Dataset excerpts:
━━━━━━━━━━━━━━━━━━━━━━━━━━━━━━
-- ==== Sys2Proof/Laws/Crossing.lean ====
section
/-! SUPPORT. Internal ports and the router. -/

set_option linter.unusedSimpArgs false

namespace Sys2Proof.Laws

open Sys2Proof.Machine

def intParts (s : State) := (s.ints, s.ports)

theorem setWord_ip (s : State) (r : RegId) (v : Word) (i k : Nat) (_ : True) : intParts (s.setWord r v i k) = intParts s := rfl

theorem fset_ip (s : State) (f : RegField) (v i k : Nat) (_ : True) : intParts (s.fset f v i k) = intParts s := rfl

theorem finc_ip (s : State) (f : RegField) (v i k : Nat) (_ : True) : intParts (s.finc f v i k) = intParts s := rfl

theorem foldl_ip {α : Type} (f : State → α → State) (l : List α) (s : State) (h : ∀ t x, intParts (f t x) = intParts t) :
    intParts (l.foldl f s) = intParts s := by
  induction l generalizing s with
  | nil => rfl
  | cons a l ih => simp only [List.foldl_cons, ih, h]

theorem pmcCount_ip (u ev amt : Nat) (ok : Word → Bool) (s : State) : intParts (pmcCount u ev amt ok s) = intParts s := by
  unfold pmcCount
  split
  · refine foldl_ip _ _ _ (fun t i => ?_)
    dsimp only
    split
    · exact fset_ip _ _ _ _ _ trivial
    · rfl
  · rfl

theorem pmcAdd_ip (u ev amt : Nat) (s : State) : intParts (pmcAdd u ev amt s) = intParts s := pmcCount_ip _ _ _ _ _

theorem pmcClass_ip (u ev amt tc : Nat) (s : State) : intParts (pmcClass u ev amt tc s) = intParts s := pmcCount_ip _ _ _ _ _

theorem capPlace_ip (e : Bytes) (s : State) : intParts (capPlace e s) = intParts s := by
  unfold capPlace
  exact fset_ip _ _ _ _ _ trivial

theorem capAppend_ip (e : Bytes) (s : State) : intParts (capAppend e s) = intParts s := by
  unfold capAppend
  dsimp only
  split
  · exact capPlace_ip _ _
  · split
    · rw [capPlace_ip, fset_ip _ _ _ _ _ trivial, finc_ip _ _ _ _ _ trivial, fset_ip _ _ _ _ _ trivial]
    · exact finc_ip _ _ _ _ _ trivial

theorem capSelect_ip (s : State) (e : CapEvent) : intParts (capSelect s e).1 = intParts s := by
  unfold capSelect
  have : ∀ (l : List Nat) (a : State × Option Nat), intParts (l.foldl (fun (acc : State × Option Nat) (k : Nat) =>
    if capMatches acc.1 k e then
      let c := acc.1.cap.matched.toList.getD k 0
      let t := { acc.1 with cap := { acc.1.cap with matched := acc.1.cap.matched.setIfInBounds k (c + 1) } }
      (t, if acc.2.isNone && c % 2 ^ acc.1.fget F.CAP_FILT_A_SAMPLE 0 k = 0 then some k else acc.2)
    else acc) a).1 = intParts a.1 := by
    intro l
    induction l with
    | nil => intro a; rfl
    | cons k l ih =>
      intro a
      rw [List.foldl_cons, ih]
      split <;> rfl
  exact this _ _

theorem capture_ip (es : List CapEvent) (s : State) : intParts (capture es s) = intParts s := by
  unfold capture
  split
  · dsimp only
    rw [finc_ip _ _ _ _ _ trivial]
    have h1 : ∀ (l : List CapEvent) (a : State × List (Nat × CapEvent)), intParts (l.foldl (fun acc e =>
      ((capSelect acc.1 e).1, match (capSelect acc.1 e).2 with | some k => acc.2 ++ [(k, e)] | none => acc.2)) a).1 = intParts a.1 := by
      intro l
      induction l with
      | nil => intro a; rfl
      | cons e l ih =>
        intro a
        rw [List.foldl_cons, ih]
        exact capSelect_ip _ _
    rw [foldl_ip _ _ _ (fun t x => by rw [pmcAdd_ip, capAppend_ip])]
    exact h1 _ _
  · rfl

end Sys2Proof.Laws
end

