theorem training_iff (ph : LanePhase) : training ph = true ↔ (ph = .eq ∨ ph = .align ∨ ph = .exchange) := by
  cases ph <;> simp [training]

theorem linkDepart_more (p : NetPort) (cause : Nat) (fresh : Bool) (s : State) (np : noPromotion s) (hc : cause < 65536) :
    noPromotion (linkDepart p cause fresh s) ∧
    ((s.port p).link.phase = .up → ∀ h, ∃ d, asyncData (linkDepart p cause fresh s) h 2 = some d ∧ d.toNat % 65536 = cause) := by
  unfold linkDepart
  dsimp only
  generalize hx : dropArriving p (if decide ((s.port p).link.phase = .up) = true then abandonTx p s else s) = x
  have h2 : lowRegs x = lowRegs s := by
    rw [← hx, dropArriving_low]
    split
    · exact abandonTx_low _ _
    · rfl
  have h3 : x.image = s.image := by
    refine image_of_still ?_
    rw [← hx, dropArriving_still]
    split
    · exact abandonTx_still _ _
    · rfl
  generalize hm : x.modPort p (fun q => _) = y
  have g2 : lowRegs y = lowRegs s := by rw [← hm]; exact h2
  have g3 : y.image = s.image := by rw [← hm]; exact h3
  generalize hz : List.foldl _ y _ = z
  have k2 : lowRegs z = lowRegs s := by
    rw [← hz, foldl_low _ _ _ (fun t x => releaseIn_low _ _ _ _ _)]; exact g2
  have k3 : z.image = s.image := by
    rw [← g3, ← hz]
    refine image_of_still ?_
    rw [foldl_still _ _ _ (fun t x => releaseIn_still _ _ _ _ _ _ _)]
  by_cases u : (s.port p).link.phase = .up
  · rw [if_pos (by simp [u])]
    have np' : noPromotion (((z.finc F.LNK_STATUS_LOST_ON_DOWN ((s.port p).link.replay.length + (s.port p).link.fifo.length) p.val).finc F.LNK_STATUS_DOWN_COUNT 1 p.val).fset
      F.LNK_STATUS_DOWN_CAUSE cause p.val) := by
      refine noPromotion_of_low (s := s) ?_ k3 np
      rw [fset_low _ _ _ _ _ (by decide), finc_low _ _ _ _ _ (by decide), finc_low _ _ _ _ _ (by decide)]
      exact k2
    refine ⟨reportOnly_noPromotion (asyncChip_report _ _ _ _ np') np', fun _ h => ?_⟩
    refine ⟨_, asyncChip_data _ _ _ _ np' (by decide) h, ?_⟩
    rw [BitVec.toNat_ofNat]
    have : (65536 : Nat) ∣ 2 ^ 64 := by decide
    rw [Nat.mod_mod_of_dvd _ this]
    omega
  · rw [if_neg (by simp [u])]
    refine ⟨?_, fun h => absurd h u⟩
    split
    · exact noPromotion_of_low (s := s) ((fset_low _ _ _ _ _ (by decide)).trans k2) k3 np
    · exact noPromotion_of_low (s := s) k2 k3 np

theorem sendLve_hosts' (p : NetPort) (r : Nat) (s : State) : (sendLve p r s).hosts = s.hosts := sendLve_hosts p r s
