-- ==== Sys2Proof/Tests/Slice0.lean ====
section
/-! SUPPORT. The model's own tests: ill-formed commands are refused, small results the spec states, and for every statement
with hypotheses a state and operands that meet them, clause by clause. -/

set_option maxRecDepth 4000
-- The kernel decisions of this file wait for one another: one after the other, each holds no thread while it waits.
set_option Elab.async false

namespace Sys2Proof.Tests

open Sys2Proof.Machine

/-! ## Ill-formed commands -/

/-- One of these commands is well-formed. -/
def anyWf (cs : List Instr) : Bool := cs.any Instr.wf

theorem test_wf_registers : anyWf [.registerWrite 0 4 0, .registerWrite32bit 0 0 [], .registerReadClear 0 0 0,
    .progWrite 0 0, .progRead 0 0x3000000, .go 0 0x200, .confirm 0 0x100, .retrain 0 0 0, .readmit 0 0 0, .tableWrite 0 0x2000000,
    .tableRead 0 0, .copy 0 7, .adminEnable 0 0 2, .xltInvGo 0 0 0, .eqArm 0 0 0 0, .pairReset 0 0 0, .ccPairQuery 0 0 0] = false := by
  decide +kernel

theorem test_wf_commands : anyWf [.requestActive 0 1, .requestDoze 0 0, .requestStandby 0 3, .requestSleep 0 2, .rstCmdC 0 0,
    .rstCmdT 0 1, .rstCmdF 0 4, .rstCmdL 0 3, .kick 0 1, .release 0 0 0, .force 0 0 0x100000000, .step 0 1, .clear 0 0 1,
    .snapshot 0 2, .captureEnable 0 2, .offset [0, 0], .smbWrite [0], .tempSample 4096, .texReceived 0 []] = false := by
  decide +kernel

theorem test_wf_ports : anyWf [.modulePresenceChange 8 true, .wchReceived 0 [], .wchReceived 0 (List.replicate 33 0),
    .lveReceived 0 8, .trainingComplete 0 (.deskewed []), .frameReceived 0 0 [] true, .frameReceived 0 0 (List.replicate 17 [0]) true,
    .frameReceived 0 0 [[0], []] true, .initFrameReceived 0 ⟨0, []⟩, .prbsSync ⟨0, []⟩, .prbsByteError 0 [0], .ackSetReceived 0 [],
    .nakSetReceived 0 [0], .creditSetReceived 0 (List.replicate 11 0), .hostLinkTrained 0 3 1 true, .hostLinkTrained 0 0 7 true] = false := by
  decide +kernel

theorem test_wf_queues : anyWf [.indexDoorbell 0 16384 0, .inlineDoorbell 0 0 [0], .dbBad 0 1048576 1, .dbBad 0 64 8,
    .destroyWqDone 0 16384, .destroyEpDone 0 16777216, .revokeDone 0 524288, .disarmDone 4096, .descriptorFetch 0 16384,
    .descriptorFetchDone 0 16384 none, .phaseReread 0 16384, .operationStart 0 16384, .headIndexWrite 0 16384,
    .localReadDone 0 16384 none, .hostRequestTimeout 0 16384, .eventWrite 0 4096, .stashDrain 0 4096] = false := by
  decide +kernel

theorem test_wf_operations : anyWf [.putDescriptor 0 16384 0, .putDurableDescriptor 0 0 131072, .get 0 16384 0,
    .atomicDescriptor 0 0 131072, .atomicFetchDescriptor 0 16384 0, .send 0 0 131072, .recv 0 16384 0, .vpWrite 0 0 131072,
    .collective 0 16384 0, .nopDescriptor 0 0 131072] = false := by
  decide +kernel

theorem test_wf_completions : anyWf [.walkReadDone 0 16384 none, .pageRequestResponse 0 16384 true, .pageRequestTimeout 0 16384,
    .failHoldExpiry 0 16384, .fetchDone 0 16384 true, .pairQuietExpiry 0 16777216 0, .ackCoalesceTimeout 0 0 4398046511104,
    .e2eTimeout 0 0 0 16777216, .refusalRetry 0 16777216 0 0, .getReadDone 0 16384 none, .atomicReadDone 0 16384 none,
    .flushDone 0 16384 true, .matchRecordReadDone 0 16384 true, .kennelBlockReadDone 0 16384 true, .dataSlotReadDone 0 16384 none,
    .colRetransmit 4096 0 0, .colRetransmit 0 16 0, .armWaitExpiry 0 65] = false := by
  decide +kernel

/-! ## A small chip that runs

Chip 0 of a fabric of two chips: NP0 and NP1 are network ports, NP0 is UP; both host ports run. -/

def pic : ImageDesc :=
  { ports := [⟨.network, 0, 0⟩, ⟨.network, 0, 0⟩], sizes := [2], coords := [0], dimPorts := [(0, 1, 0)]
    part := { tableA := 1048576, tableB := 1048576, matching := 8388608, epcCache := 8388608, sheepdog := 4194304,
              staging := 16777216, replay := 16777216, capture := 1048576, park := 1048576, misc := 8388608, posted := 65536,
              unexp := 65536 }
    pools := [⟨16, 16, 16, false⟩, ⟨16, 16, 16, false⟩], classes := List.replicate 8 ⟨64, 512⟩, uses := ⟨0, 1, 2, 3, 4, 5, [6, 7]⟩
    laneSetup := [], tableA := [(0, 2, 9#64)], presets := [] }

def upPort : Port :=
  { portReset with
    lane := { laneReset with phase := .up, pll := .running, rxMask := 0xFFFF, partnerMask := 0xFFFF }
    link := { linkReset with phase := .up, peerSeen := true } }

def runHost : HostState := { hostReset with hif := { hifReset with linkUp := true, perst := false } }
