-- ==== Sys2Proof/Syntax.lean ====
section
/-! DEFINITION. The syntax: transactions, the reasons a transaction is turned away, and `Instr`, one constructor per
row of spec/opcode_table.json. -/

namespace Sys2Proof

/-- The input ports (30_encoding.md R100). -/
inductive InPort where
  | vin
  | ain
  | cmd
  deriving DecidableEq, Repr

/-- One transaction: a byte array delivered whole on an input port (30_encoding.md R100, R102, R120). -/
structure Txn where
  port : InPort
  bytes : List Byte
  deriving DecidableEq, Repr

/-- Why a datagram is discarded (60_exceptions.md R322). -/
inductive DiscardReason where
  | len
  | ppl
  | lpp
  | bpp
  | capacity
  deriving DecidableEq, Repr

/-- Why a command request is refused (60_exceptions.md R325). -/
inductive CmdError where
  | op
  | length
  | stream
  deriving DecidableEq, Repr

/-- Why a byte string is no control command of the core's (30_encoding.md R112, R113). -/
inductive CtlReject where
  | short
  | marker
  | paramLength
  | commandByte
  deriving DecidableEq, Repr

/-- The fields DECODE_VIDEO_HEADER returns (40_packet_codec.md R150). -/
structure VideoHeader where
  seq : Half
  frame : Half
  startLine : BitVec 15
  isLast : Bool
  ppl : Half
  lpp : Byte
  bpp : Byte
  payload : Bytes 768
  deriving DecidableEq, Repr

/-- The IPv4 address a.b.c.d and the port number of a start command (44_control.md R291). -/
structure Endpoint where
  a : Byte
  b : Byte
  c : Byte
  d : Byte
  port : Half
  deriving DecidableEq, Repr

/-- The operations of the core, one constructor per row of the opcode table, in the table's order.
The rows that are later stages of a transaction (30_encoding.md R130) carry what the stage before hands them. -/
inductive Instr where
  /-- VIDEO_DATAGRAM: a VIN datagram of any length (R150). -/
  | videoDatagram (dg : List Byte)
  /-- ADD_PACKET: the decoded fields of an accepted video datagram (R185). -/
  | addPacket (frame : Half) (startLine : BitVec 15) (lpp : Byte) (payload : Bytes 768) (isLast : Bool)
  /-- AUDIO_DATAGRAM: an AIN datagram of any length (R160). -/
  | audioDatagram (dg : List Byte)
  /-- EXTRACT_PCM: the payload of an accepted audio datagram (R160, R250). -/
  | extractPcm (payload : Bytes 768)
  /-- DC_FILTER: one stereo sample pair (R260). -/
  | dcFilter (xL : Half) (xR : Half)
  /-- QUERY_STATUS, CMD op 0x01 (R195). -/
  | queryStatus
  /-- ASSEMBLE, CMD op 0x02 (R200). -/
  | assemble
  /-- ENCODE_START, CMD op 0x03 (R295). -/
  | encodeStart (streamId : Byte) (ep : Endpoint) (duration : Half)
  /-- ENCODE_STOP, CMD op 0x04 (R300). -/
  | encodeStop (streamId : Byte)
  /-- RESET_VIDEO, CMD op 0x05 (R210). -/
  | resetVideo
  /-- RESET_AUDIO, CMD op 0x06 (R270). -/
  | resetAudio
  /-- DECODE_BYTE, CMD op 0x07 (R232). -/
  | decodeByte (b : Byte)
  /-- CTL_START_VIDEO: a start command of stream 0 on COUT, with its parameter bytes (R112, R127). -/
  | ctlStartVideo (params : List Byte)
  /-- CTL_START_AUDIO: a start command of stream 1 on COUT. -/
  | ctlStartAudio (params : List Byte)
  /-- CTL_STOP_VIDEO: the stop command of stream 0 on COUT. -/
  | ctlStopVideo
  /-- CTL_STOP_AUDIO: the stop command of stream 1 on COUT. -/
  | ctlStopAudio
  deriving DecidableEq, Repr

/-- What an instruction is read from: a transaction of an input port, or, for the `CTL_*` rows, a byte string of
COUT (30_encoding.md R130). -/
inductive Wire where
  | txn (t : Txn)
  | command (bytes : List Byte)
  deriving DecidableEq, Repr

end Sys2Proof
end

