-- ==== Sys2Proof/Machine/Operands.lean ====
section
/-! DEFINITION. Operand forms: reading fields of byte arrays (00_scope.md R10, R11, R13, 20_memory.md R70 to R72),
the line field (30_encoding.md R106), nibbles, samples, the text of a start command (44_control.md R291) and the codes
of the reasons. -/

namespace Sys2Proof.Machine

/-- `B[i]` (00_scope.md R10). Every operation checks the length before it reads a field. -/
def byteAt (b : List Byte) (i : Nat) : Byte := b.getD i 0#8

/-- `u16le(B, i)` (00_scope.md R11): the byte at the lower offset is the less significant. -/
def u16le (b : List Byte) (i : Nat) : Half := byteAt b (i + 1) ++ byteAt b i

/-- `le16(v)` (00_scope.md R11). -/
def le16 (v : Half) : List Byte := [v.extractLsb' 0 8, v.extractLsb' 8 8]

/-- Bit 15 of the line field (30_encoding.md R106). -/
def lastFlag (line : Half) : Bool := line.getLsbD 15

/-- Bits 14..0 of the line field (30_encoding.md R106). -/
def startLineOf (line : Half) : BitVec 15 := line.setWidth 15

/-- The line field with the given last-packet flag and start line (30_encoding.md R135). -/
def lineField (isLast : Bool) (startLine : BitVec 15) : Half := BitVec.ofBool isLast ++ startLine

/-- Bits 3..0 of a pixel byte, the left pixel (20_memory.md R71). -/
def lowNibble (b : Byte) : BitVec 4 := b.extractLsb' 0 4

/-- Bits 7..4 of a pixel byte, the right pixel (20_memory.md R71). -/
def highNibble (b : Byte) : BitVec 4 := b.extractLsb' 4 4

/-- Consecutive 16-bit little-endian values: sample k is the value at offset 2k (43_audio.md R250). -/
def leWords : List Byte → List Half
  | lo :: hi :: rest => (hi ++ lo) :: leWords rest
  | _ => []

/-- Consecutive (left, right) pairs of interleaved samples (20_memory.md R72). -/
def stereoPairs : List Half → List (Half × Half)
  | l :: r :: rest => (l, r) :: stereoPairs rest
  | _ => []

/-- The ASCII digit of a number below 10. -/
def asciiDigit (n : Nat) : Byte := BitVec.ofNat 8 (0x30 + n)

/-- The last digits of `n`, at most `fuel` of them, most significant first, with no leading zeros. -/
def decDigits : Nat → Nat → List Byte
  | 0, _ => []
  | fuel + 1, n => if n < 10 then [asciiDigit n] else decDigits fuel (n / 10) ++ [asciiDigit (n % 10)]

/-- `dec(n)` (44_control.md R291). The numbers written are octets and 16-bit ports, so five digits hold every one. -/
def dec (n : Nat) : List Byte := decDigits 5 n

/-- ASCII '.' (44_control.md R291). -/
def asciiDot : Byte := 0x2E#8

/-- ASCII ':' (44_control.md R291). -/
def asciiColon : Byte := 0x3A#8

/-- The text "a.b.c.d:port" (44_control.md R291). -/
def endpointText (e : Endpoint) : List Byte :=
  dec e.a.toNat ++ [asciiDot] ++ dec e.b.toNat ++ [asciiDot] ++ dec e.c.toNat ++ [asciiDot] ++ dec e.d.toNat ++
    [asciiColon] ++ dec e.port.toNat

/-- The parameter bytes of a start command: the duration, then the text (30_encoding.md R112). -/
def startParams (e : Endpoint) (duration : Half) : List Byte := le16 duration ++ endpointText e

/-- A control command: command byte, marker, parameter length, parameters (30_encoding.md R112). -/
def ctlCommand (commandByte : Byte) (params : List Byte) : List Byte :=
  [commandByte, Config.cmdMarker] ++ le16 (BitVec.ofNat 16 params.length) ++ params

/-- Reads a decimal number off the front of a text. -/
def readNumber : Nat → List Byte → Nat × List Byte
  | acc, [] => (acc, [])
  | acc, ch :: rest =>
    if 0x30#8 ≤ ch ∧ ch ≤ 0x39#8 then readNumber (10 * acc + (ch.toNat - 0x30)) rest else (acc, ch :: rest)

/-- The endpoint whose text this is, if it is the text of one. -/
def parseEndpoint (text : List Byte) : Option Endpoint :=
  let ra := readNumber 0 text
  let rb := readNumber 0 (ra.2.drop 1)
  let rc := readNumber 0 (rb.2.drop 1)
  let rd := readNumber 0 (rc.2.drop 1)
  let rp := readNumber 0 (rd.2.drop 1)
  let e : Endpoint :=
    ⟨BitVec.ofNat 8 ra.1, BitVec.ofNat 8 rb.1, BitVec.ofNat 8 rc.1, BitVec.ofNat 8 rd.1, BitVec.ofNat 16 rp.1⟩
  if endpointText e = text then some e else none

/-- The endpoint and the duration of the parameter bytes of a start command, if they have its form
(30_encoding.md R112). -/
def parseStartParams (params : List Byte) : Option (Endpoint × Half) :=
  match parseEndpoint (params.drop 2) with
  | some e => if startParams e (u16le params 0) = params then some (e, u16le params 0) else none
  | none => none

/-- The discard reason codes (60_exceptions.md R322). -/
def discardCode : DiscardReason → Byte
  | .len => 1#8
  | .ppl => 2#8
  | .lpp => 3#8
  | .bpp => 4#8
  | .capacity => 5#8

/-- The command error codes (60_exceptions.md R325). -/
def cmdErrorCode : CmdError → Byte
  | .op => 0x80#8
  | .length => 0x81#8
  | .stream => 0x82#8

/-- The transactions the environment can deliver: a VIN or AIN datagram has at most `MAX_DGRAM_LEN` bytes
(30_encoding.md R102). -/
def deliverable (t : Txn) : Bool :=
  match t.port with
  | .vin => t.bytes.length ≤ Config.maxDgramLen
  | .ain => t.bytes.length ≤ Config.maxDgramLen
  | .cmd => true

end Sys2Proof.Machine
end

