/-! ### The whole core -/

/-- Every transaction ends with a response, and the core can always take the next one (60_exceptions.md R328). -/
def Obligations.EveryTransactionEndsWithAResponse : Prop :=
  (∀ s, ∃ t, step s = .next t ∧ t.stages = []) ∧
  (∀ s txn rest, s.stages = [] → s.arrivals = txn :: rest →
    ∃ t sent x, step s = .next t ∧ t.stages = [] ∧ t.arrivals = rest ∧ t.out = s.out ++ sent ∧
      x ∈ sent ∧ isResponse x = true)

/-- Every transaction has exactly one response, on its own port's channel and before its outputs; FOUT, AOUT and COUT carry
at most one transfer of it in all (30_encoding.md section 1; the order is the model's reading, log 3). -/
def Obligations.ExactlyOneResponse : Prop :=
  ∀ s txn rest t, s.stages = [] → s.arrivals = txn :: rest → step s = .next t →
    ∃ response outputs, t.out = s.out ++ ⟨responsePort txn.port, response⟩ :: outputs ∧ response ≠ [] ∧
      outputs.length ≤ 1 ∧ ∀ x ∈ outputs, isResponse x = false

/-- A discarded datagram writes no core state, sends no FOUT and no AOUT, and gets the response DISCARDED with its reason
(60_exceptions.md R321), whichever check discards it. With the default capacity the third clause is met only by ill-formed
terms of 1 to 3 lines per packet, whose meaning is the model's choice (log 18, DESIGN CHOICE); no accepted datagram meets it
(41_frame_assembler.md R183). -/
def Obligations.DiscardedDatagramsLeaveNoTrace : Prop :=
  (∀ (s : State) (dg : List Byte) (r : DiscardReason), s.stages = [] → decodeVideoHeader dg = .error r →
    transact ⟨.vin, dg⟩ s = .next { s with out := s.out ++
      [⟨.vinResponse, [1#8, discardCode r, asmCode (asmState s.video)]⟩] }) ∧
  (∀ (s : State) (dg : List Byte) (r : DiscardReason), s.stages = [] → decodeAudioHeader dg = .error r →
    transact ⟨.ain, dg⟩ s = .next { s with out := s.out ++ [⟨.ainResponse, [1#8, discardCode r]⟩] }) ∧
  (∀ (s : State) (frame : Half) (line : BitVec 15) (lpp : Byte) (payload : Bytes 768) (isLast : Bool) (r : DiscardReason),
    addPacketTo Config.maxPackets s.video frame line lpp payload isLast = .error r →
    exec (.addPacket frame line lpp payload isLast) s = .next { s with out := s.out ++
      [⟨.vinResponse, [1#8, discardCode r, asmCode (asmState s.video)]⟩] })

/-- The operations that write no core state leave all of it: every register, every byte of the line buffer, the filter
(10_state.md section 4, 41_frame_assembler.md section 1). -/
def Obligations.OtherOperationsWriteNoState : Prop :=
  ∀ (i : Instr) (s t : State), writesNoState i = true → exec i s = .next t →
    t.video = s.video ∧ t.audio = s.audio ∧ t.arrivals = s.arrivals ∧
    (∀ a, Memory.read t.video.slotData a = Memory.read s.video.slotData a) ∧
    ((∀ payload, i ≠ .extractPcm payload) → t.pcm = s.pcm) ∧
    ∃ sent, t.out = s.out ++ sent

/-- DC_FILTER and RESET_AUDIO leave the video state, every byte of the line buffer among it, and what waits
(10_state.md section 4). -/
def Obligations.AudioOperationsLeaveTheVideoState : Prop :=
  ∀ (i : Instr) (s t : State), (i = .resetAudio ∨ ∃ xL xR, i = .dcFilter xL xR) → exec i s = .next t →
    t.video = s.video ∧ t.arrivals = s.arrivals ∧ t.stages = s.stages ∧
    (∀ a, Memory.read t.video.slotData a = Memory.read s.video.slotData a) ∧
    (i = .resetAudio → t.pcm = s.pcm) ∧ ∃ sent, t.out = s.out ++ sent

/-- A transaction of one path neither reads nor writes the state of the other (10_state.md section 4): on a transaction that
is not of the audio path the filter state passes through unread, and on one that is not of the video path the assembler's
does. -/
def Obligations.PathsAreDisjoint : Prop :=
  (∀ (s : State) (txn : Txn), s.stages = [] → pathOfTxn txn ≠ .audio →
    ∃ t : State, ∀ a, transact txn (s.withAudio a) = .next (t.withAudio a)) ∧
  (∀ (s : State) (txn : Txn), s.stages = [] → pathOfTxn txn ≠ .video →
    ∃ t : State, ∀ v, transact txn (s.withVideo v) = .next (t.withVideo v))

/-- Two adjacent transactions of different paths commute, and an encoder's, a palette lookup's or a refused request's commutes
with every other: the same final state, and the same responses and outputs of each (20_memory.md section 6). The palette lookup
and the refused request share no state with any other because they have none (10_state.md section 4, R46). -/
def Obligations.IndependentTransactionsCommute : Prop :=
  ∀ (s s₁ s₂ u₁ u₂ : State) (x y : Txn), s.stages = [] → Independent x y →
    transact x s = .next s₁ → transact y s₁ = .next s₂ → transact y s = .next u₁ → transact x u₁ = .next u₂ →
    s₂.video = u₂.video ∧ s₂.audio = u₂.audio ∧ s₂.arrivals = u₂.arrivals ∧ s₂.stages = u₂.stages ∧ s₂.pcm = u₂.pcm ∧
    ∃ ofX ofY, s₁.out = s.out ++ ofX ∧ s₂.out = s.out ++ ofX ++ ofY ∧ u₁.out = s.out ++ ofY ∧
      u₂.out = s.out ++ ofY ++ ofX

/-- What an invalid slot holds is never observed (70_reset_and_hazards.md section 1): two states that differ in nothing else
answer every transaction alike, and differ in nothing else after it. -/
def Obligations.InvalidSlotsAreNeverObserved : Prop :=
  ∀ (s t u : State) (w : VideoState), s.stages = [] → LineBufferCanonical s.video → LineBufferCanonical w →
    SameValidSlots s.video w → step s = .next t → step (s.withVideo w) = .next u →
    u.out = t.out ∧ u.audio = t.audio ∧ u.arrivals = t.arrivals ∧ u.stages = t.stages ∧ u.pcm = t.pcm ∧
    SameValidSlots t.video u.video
━━━━━━━━━━━━━━━━━━━━━━━━━━━━━━
What you have to do:
The lines above, starting at the one with "16384 true, .matchRecordReadDone" and ending at the one with "Chip 0 of a", are the only ones to return, exactly as written.

Your solution:
    .flushDone 0 16384 true, .matchRecordReadDone 0 16384 true, .kennelBlockReadDone 0 16384 true, .dataSlotReadDone 0 16384 none,
    .colRetransmit 4096 0 0, .colRetransmit 0 16 0, .armWaitExpiry 0 65] = false := by
  decide +kernel

/-! ## A small chip that runs

Chip 0 of a fabric of two chips: NP0 and NP1 are network ports, NP0 is UP; both host ports run. -/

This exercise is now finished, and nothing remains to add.